::: Records shown :::

-- ==== Sys2Proof/Tests/Slice0.lean ====
section
/-! SUPPORT. Tests and witnesses. Expected values come from spec/95_test_vectors.md (its labels are given) or are worked
out by hand from the rule named. The OPEN parameters take the example values EX of that file, which claim nothing about
the board; EX gives no value to the rest, and those are chosen here. -/

namespace Sys2Proof.Tests
open Sys2Proof Sys2Proof.Machine

set_option Elab.async false

/-! ### The small states the tests start from -/

/-- The example instantiation EX (95, section 7). -/
def ex : Params where
  instrUser2 := 0b000011
  instrIdcode := 0b001001
  instrUsercode := 0b001000
  instrCfgIn := 0b000101
  instrJprogram := 0b001011
  instrJstart := 0b001100
  instrBypass := 0b111111
  subCapabilities := .w8 1
  subFlashSize := .w8 2
  subFlashErase := .w8 3
  subFlashPgm := .w8 4
  subFlashRead := .w8 5
  capRamWrite := 0
  capRamRead := 1
  capFlashWrite := 3
  capFlashRead := 2
  capRegWrite := 4
  capRegRead := 5
  statusPassed := 1
  statusFailed := 2
  eepromFlashFlagOff := 0
  bulkLenUnit := .bits
  responseLens := [(0x40, 4), (0x50, 0), (0x05, 0), (0x49, 0), (0x42, 0), (0x43, 1), (0x46, 0), (0x4f, 0)]
  bulkResponseLens := [(3, 4), (8, 4), (9, 1)]
  infoChecksums := [([1, 2], true), ([3], false)]
  configureSeqs := [([], []), ([1], [.tick true false]), ([2], [.reset]), ([3], [.assertState .shiftDr])]
  flashInterfaceBitstream := []

theorem test_ex_is_legal : ex.wf = true := by decide +kernel

/-- Bits given left to right, as the spec writes a TMS or TDI string. -/
def str (n v : Nat) : BitSeq :=
  (List.range n).reverse.map v.testBit

/-- `n` bits 0. -/
def z (n : Nat) : BitSeq :=
  List.replicate n false

/-- The geometry G1: 16, 22, 8 (95, section 5.2). -/
def g1 : Geometry :=
  ⟨16, 22, 8⟩

/-- An identified session in Run-Test/Idle with USER1 loaded and the geometry G1 read; the transport answers every call
without bytes, and the TDO draws are 0. -/
def ready : State :=
  { State.reset with
    params := ex
    session := .identified
    tap := .known .runTestIdle
    devTap := .runTestIdle
    lastIR := .instr user1
    pendingIR := .instr user1
    geom := some g1
    cfg := ⟨1, none, 1, 1, false⟩
    script := { answers := List.replicate 2000 (.ok []), tdo := z 1000, devTaps := [.pauseDr, .exit1Ir] } }

/-- `ready` in another TAP state. -/
def inTap (t : TapState) : State :=
  { ready with tap := .known t, devTap := t }

/-- `ready` with other TDO draws. -/
def withTdo (tdo : BitSeq) : State :=
  { ready with script := { ready.script with tdo := tdo } }

/-- `ready` with other transport answers. -/
def withAnswers (answers : List Answer) : State :=
  { ready with script := { ready.script with answers := answers } }

/-- `ready` about to run a program. -/
def running (program : List Call) : State :=
  { ready with program := program }

/-- `ready` about to run one call, with other TDO draws. -/
def calling (call : Call) (tdo : BitSeq) : State :=
  { withTdo tdo with program := [call] }

/-- `ready` after the first poll of an operation, with other TDO draws. -/
def waiting (rest : Rest) (tdo : BitSeq) : State :=
  { withTdo tdo with busy := some ⟨1, rest⟩ }

/-- A session that is not open yet. -/
def closed (answers : List Answer) : State :=
  { withAnswers answers with session := .closed, tap := .unknown, lastIR := .unknown, pendingIR := .unknown }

:::

Without any alteration, the preceding material should be retyped in full.

-- ==== Sys2Proof/Tests/Slice0.lean ====
section
/-! SUPPORT. Tests and witnesses. Expected values come from spec/95_test_vectors.md (its labels are given) or are worked
out by hand from the rule named. The OPEN parameters take the example values EX of that file, which claim nothing about
the board; EX gives no value to the rest, and those are chosen here. -/

namespace Sys2Proof.Tests
open Sys2Proof Sys2Proof.Machine

set_option Elab.async false

/-! ### The small states the tests start from -/

/-- The example instantiation EX (95, section 7). -/
def ex : Params where
  instrUser2 := 0b000011
  instrIdcode := 0b001001
  instrUsercode := 0b001000
  instrCfgIn := 0b000101
  instrJprogram := 0b001011
  instrJstart := 0b001100
  instrBypass := 0b111111
  subCapabilities := .w8 1
  subFlashSize := .w8 2
  subFlashErase := .w8 3
  subFlashPgm := .w8 4
  subFlashRead := .w8 5
  capRamWrite := 0
  capRamRead := 1
  capFlashWrite := 3
  capFlashRead := 2
  capRegWrite := 4
  capRegRead := 5
  statusPassed := 1
  statusFailed := 2
  eepromFlashFlagOff := 0
  bulkLenUnit := .bits
  responseLens := [(0x40, 4), (0x50, 0), (0x05, 0), (0x49, 0), (0x42, 0), (0x43, 1), (0x46, 0), (0x4f, 0)]
  bulkResponseLens := [(3, 4), (8, 4), (9, 1)]
  infoChecksums := [([1, 2], true), ([3], false)]
  configureSeqs := [([], []), ([1], [.tick true false]), ([2], [.reset]), ([3], [.assertState .shiftDr])]
  flashInterfaceBitstream := []

theorem test_ex_is_legal : ex.wf = true := by decide +kernel

/-- Bits given left to right, as the spec writes a TMS or TDI string. -/
def str (n v : Nat) : BitSeq :=
  (List.range n).reverse.map v.testBit

/-- `n` bits 0. -/
def z (n : Nat) : BitSeq :=
  List.replicate n false

/-- The geometry G1: 16, 22, 8 (95, section 5.2). -/
def g1 : Geometry :=
  ⟨16, 22, 8⟩

/-- An identified session in Run-Test/Idle with USER1 loaded and the geometry G1 read; the transport answers every call
without bytes, and the TDO draws are 0. -/
def ready : State :=
  { State.reset with
    params := ex
    session := .identified
    tap := .known .runTestIdle
    devTap := .runTestIdle
    lastIR := .instr user1
    pendingIR := .instr user1
    geom := some g1
    cfg := ⟨1, none, 1, 1, false⟩
    script := { answers := List.replicate 2000 (.ok []), tdo := z 1000, devTaps := [.pauseDr, .exit1Ir] } }

/-- `ready` in another TAP state. -/
def inTap (t : TapState) : State :=
  { ready with tap := .known t, devTap := t }

/-- `ready` with other TDO draws. -/
def withTdo (tdo : BitSeq) : State :=
  { ready with script := { ready.script with tdo := tdo } }

/-- `ready` with other transport answers. -/
def withAnswers (answers : List Answer) : State :=
  { ready with script := { ready.script with answers := answers } }

/-- `ready` about to run a program. -/
def running (program : List Call) : State :=
  { ready with program := program }

/-- `ready` about to run one call, with other TDO draws. -/
def calling (call : Call) (tdo : BitSeq) : State :=
  { withTdo tdo with program := [call] }

/-- `ready` after the first poll of an operation, with other TDO draws. -/
def waiting (rest : Rest) (tdo : BitSeq) : State :=
  { withTdo tdo with busy := some ⟨1, rest⟩ }

/-- A session that is not open yet. -/
def closed (answers : List Answer) : State :=
  { withAnswers answers with session := .closed, tap := .unknown, lastIR := .unknown, pendingIR := .unknown }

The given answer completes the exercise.